** Exercise input **
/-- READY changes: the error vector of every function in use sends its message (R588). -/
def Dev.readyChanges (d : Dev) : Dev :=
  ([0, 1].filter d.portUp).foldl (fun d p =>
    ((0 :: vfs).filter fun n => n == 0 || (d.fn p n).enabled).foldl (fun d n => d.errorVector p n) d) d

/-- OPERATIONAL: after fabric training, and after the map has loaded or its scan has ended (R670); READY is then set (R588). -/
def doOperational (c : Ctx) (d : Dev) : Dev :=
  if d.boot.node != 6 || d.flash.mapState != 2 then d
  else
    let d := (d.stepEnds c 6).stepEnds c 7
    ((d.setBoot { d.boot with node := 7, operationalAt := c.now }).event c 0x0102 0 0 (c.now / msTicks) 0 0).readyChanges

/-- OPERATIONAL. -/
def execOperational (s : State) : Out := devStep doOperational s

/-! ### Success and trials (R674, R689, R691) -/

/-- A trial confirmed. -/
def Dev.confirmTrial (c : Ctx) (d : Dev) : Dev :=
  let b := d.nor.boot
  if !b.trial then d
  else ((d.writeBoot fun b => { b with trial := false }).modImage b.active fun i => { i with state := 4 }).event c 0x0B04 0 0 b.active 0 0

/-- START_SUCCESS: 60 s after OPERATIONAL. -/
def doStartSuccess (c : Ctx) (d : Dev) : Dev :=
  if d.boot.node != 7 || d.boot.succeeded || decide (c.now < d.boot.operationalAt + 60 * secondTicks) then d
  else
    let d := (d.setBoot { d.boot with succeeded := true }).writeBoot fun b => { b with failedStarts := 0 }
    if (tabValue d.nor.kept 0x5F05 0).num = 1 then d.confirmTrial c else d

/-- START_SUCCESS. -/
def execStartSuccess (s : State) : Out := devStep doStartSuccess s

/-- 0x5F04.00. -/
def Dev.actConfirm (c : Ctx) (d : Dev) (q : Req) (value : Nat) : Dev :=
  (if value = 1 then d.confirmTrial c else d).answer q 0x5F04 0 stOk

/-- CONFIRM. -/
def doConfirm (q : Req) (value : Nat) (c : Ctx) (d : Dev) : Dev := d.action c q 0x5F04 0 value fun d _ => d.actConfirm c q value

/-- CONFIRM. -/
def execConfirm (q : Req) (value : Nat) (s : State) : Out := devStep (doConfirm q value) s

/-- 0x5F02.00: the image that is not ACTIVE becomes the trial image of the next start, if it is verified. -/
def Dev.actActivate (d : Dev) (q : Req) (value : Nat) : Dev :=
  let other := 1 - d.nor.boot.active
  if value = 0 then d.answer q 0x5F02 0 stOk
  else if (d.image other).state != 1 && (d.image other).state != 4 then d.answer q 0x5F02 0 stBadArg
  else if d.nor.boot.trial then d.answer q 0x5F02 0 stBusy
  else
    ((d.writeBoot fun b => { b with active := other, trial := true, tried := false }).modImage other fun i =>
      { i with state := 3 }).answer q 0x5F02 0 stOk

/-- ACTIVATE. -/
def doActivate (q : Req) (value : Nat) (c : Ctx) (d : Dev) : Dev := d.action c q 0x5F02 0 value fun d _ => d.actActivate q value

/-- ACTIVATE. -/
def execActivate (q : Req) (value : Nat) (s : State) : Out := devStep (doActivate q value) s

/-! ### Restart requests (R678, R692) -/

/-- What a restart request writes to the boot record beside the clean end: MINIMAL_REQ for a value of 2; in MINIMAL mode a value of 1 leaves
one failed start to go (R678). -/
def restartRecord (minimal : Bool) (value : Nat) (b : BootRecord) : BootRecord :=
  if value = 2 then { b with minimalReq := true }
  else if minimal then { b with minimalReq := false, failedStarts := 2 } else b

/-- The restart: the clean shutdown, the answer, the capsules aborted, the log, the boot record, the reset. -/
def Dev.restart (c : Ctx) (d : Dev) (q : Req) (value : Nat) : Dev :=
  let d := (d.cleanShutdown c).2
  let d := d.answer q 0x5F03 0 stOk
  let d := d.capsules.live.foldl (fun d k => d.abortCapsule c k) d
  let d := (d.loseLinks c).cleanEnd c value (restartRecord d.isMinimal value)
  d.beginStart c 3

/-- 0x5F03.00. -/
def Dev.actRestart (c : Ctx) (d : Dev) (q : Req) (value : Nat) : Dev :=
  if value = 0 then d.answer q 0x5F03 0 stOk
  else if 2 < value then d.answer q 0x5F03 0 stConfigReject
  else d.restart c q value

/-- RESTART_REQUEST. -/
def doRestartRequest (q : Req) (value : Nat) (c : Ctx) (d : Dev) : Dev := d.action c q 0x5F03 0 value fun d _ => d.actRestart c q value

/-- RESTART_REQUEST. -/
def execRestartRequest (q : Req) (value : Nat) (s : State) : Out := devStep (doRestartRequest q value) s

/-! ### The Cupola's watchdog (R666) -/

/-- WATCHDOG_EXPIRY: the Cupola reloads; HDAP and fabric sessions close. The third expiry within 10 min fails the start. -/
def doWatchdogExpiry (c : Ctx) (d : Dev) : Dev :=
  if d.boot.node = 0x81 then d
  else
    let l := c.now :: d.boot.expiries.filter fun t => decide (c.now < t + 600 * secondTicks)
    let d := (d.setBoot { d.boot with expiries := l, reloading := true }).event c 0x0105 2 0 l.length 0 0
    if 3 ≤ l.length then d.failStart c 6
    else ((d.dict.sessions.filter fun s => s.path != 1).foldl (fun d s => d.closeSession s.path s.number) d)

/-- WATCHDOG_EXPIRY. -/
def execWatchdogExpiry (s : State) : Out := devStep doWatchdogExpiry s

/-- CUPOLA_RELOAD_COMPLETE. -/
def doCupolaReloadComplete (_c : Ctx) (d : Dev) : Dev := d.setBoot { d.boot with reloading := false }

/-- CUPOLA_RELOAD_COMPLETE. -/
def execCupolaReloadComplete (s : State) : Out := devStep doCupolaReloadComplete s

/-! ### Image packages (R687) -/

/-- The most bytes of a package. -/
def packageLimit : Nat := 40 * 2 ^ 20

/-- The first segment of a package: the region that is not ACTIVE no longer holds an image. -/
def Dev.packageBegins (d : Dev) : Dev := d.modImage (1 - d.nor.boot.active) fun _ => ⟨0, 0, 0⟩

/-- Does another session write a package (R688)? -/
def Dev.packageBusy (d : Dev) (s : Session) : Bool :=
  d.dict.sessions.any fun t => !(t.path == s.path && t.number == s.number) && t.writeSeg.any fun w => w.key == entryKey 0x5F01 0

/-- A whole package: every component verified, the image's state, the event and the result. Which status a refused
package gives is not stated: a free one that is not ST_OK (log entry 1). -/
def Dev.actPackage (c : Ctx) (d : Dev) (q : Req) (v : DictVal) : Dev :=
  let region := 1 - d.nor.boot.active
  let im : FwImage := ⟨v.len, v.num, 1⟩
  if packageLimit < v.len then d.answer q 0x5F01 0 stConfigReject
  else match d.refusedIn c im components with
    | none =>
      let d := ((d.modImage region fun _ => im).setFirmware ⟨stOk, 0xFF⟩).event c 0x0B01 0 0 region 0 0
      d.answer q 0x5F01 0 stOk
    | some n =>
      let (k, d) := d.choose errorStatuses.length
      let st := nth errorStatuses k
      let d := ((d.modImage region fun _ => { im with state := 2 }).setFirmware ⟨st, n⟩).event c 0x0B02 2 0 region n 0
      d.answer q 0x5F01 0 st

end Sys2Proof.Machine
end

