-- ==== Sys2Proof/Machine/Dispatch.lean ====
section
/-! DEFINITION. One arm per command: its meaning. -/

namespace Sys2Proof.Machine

** Your assignment **
Everything from the line with "def execRestartRequest (q" through the line with "def Dev.packageBusy (d" in the listing above must be retyped exactly, with nothing added.

** Answer to this task **
def execRestartRequest (q : Req) (value : Nat) (s : State) : Out := devStep (doRestartRequest q value) s

/-! ### The Cupola's watchdog (R666) -/

/-- WATCHDOG_EXPIRY: the Cupola reloads; HDAP and fabric sessions close. The third expiry within 10 min fails the start. -/
def doWatchdogExpiry (c : Ctx) (d : Dev) : Dev :=
  if d.boot.node = 0x81 then d
  else
    let l := c.now :: d.boot.expiries.filter fun t => decide (c.now < t + 600 * secondTicks)
    let d := (d.setBoot { d.boot with expiries := l, reloading := true }).event c 0x0105 2 0 l.length 0 0
    if 3 ≤ l.length then d.failStart c 6
    else ((d.dict.sessions.filter fun s => s.path != 1).foldl (fun d s => d.closeSession s.path s.number) d)

/-- WATCHDOG_EXPIRY. -/
def execWatchdogExpiry (s : State) : Out := devStep doWatchdogExpiry s

/-- CUPOLA_RELOAD_COMPLETE. -/
def doCupolaReloadComplete (_c : Ctx) (d : Dev) : Dev := d.setBoot { d.boot with reloading := false }

/-- CUPOLA_RELOAD_COMPLETE. -/
def execCupolaReloadComplete (s : State) : Out := devStep doCupolaReloadComplete s

/-! ### Image packages (R687) -/

/-- The most bytes of a package. -/
def packageLimit : Nat := 40 * 2 ^ 20

/-- The first segment of a package: the region that is not ACTIVE no longer holds an image. -/
def Dev.packageBegins (d : Dev) : Dev := d.modImage (1 - d.nor.boot.active) fun _ => ⟨0, 0, 0⟩

/-- Does another session write a package (R688)? -/
def Dev.packageBusy (d : Dev) (s : Session) : Bool :=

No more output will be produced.